For debugging consider passing CUDA_LAUNCH_BLOCKING=1.
Hello, thank you for your work. When I run bash launch_chatglm_cmd.sh I've got the error:
RuntimeError: CUDA error: no kernel image is available for execution on the device CUDA kernel errors might be asynchronously reported at some other API call,so the stacktrace below might be incorrect. For debugging consider passing CUDA_LAUNCH_BLOCKING=1.
Please Enter Your Name:
用户名:Tiantian 欢迎新用户Tiantian!我会记住你的名字,下次见面就能叫你的名字啦! Welcome to use SiliconFriend model,please enter your question to start conversation,enter "clear" to clear conversation ,enter "stop" to stop program
Tiantian:tell me a joke Traceback (most recent call last): File "/home/Hongwei/disk_hdd/Tiantian/LLM_Memory/MemoryBank-SiliconFriend-main/SiliconFriend-ChatGLM-BELLE/cli_demo.py", line 212, in
main()
File "/home/Hongwei/disk_hdd/Tiantian/LLM_Memory/MemoryBank-SiliconFriend-main/SiliconFriend-ChatGLM-BELLE/cli_demo.py", line 198, in main
history_state, history, msg = predict_new(text=query,history=history,top_p=0.95,temperature=1,max_length_tokens=1024,max_context_length_tokens=200,user_name=user_name,user_memory=user_memory,user_memory_index=user_memory_index)
File "/home/Hongwei/disk_hdd/Tiantian/LLM_Memory/MemoryBank-SiliconFriend-main/SiliconFriend-ChatGLM-BELLE/cli_demo.py", line 148, in predict_new
response = chat(model,tokenizer,text,history=history,
File "/home/Hongwei/disk_hdd/Tiantian/LLM_Memory/MemoryBank-SiliconFriend-main/SiliconFriend-ChatGLM-BELLE/cli_demo.py", line 106, in chat
outputs = model.generate(inputs, gen_kwargs)

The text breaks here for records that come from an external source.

theorem runFrame_frame {A : List Part} {s0 : State} (o : Origin) (tag : BitVec 32) (opcode : BitVec 16) (bad : Bool)
    (p : Bytes) (s : State) (hs : s0.agree A s)
    (hw : partsIn [.out, .owner, .pins, .boot, .fuses, .flash, .lc, .sb, .datum, .polders, .cad, .keys, .link, .stack, .tray, .fau, .rings, .coll, .bars, .sca, .obj, .fns, .spdm, .weirs, .charts, .tracer, .gauge, .power, .regs, .pool, .free] A = true) :
    s0.agree A (runFrame o tag opcode bad p s) := by
  unfold runFrame
  try dsimp only
  repeat' (first
      | with_reducible assumption | with_reducible apply chartFrame_frame | with_reducible apply extentFrame_frame
      | with_reducible apply faultFrame_frame | with_reducible apply firmwareFrame_frame
      | with_reducible apply gaugeFrame_frame | with_reducible apply groupFrame_frame
      | with_reducible apply keyFrame_frame | with_reducible apply lcFrame_frame
      | with_reducible apply objectFrame_frame | with_reducible apply observeFrame_frame
      | with_reducible apply plotFrame_frame | with_reducible apply polderFrame_frame
      | with_reducible apply regionFrame_frame | with_reducible apply syncFrame_frame
      | with_reducible apply unassigned_frame | with_reducible apply weirFrame_frame
      | (with_reducible exact partsIn_trans (by decide) hw) | split)

theorem refuseFrame_frame {A : List Part} {s0 : State} (o : Origin) (kind : Byte) (tag : BitVec 32) (st : Status)
    (s : State) (hs : s0.agree A s) (hw : partsIn [.out, .fns] A = true) : s0.agree A
    (refuseFrame o kind tag st s) := by
  unfold refuseFrame
  try dsimp only
  repeat' (first
      | with_reducible assumption | with_reducible apply answerFrame_frame | with_reducible apply emit_frame
      | (with_reducible exact partsIn_trans (by decide) hw))

theorem fetchResult_frame {A : List Part} {s0 : State} (o : Origin) (tag : BitVec 32) (s : State) (hs :
    s0.agree A s) (hw : partsIn [.out, .sb, .polders, .keys, .obj, .fns, .spdm, .tracer, .power, .free] A = true) :
    s0.agree A (fetchResult o tag s) := by
  unfold fetchResult
  try dsimp only
  repeat' (first
      | with_reducible assumption | (with_reducible intro _) | with_reducible apply answerAs_frame
      | with_reducible apply refuseFrame_frame | (with_reducible exact partsIn_trans (by decide) hw)
      | (with_reducible refine ite_frame ?_ ?_) | split | (with_reducible refine agree_fns ?_ ?_))

theorem fetchFrame_frame {A : List Part} {s0 : State} (o : Origin) (tag : BitVec 32) (s : State) (hs : s0.agree A s)
    (hw : partsIn [.out, .sb, .polders, .keys, .obj, .fns, .spdm, .tracer, .power, .free] A = true) : s0.agree A
    (fetchFrame o tag s) := by
  unfold fetchFrame
  try dsimp only
  repeat' (first
      | with_reducible assumption | with_reducible apply fetchResult_frame | with_reducible apply refuseFrame_frame
      | (with_reducible exact partsIn_trans (by decide) hw) | (with_reducible refine ite_frame ?_ ?_) | split)

theorem execFetch_frame {A : List Part} {s0 : State} (o : Origin) (tag : BitVec 32) (s : State) (hs : s0.agree A s)
    (hw : partsIn [.out, .sb, .polders, .keys, .obj, .fns, .spdm, .tracer, .power, .free] A = true) : FrameOut A s0
    (execFetch o tag s) := by
  unfold execFetch
  try dsimp only
  repeat' (first
      | with_reducible exact frameOut_fault | (with_reducible apply frameOut_next)
      | (with_reducible refine frameOut_ite ?_ ?_) | with_reducible assumption | (with_reducible intro _)
      | with_reducible apply fetchFrame_frame | (with_reducible exact partsIn_trans (by decide) hw) | (dsimp only))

File "/home/Hongwei/anaconda3/lib/python3.9/site-packages/peft/peft_model.py", line 1022, in generate
outputs = self.base_model.generate(*kwargs)
File "/home/Hongwei/anaconda3/lib/python3.9/site-packages/torch/autograd/grad_mode.py", line 28, in decorate_context
return func(args, **kwargs)
File "/home/Hongwei/anaconda3/lib/python3.9/site-packages/transformers/generation/utils.py", line 1308, in generate
model_kwargs["attention_mask"] = self._prepare_attention_mask_for_generation(
File "/home/Hongwei/anaconda3/lib/python3.9/site-packages/transformers/generation/utils.py", line 603, in _prepare_attention_mask_for_generation
is_pad_token_in_inputs = (pad_token_id is not None) and (pad_token_id in inputs)
File "/home/Hongwei/anaconda3/lib/python3.9/site-packages/torch/_tensor.py", line 703, in contains
return (element == self).any().item() # type: ignore[union-attr]
RuntimeError: CUDA error: no kernel image is available for execution on the device
CUDA kernel errors might be asynchronously reported at some other API call,so the stacktrace below might be incorrect.
For debugging consider passing CUDA_LAUNCH_BLOCKING=1.